#### [Work instruction]
Scan the entries that follow and give only the number of lines containing "match".

Extracted records:
▶

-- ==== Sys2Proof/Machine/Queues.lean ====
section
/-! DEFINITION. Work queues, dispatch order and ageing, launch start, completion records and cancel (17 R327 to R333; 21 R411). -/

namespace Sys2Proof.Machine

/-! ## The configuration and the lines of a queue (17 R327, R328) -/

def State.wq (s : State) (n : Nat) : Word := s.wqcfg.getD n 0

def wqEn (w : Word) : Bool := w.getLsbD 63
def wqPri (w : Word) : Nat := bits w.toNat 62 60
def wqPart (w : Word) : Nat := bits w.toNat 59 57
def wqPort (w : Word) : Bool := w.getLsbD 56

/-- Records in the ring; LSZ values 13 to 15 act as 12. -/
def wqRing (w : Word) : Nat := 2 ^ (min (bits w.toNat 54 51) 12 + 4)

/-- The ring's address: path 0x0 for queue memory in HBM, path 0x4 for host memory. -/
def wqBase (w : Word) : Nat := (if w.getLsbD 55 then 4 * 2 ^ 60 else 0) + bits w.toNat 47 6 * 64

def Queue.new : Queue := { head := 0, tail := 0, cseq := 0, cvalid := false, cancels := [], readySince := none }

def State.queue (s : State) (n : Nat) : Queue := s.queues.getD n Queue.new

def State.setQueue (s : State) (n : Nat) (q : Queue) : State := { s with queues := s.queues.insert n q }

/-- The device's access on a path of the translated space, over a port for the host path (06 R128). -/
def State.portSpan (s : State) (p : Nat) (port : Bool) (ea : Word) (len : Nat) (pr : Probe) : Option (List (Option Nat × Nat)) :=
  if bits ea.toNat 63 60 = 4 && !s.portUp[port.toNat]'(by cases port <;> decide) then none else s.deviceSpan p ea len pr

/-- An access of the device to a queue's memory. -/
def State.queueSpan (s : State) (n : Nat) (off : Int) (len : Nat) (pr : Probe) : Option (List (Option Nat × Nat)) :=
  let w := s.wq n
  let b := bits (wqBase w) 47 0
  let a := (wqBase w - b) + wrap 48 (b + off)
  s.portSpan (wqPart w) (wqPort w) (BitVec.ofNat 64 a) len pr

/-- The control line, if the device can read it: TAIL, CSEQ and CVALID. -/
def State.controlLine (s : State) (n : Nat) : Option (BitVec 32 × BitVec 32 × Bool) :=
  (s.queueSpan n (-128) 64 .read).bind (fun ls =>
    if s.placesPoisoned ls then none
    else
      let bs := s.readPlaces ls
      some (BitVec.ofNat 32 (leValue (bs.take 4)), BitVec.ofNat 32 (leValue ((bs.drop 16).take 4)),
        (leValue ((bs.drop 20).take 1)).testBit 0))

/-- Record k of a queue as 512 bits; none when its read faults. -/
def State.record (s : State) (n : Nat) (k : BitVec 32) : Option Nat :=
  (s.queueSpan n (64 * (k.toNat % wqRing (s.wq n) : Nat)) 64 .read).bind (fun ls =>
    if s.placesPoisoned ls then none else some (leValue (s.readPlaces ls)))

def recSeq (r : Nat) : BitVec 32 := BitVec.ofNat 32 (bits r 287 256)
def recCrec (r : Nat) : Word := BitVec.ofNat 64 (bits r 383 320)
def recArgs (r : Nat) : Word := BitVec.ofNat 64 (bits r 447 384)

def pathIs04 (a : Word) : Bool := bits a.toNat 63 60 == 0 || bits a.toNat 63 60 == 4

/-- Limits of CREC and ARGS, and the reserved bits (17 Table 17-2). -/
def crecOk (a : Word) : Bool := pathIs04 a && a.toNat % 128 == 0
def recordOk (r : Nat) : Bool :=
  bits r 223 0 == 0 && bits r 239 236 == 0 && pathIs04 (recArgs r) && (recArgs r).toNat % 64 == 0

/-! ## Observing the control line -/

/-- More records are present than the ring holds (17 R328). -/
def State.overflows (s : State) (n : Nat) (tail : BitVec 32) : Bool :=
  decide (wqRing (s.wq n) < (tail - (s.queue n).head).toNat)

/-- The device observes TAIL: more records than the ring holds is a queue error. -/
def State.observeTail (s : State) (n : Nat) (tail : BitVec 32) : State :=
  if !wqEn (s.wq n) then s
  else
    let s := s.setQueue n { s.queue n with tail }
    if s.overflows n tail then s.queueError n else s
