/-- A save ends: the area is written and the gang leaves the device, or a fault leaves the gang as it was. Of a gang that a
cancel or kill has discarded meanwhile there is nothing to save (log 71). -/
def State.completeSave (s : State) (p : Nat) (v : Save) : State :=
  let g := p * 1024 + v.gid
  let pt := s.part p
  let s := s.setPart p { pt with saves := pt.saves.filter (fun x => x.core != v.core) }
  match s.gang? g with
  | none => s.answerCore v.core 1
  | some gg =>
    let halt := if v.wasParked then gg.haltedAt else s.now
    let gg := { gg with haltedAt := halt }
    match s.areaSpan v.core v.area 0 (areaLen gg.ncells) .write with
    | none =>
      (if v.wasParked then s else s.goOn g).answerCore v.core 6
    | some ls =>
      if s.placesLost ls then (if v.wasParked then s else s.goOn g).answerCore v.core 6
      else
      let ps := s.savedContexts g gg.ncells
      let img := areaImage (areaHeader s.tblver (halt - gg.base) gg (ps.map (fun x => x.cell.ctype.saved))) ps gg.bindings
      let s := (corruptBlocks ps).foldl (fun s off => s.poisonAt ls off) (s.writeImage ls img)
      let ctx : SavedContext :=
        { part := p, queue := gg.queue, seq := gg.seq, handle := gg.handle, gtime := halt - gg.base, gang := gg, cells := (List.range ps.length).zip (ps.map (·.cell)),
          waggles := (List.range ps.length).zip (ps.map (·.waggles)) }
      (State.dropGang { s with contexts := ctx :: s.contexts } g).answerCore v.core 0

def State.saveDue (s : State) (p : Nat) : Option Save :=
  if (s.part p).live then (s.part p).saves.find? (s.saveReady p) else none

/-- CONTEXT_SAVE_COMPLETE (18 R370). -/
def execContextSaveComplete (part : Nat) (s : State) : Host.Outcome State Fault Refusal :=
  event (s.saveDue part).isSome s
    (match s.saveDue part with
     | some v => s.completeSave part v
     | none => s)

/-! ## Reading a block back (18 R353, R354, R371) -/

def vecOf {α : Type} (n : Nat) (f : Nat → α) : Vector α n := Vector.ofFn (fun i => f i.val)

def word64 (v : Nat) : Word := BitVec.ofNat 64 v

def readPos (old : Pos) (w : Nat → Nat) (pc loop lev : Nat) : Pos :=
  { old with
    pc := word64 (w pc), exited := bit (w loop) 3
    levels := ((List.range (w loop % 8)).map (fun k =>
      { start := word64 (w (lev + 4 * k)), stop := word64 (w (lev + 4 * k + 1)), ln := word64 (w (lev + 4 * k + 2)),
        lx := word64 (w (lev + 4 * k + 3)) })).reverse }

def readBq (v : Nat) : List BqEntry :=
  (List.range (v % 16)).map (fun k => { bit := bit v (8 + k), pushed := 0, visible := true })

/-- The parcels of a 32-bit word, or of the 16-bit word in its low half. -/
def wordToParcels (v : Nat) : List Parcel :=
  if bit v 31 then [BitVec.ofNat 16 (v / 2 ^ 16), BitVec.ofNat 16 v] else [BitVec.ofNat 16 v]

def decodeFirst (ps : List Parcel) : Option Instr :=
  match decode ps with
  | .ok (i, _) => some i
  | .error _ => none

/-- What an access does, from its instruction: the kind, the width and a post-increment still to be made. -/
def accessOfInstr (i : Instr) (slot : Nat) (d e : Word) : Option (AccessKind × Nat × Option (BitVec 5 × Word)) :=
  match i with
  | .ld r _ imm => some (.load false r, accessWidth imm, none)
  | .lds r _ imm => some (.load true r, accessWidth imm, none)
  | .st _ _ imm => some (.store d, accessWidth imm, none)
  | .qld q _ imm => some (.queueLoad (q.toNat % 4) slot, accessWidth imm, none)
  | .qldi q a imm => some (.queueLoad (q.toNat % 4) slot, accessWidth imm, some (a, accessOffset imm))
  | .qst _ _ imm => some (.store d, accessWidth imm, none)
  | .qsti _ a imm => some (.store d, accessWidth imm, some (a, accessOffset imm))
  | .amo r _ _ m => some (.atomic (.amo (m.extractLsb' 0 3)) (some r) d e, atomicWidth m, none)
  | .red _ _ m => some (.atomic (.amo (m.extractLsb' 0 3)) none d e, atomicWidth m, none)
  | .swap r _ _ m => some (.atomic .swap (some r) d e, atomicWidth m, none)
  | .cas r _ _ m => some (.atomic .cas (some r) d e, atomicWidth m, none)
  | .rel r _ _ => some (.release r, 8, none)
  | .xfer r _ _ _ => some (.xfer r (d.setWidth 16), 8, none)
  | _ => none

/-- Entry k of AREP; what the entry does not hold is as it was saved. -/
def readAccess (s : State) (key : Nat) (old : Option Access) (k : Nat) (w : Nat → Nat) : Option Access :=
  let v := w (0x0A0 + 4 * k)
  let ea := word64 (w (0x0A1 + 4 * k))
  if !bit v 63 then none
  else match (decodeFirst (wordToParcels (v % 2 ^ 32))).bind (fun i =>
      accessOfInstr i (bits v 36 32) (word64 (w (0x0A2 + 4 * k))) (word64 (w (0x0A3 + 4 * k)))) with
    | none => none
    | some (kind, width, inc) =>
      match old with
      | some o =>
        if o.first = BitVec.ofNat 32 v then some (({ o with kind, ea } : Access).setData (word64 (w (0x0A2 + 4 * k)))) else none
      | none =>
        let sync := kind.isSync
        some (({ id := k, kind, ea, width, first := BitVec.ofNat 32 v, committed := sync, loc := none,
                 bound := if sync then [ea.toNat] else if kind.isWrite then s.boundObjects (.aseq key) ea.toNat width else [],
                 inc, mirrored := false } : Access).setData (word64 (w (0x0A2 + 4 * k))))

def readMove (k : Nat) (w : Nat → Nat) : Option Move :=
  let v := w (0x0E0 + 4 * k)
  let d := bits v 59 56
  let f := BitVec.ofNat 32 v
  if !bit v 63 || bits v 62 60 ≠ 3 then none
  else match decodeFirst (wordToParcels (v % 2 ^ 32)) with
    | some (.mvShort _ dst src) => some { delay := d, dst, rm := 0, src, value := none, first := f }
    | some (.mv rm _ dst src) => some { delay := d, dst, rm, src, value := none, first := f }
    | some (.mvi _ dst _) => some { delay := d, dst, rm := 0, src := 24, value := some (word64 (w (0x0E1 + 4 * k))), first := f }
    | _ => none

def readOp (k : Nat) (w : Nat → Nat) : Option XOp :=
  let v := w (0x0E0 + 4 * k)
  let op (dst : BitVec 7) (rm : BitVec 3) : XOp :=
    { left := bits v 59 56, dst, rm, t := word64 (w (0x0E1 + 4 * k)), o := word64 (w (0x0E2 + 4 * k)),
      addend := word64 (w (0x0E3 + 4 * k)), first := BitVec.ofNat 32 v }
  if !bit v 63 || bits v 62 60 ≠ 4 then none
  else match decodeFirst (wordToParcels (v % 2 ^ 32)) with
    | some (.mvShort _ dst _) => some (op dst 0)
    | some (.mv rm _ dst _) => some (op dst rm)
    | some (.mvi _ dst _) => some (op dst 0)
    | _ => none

◀

#### [Solution for this task]
9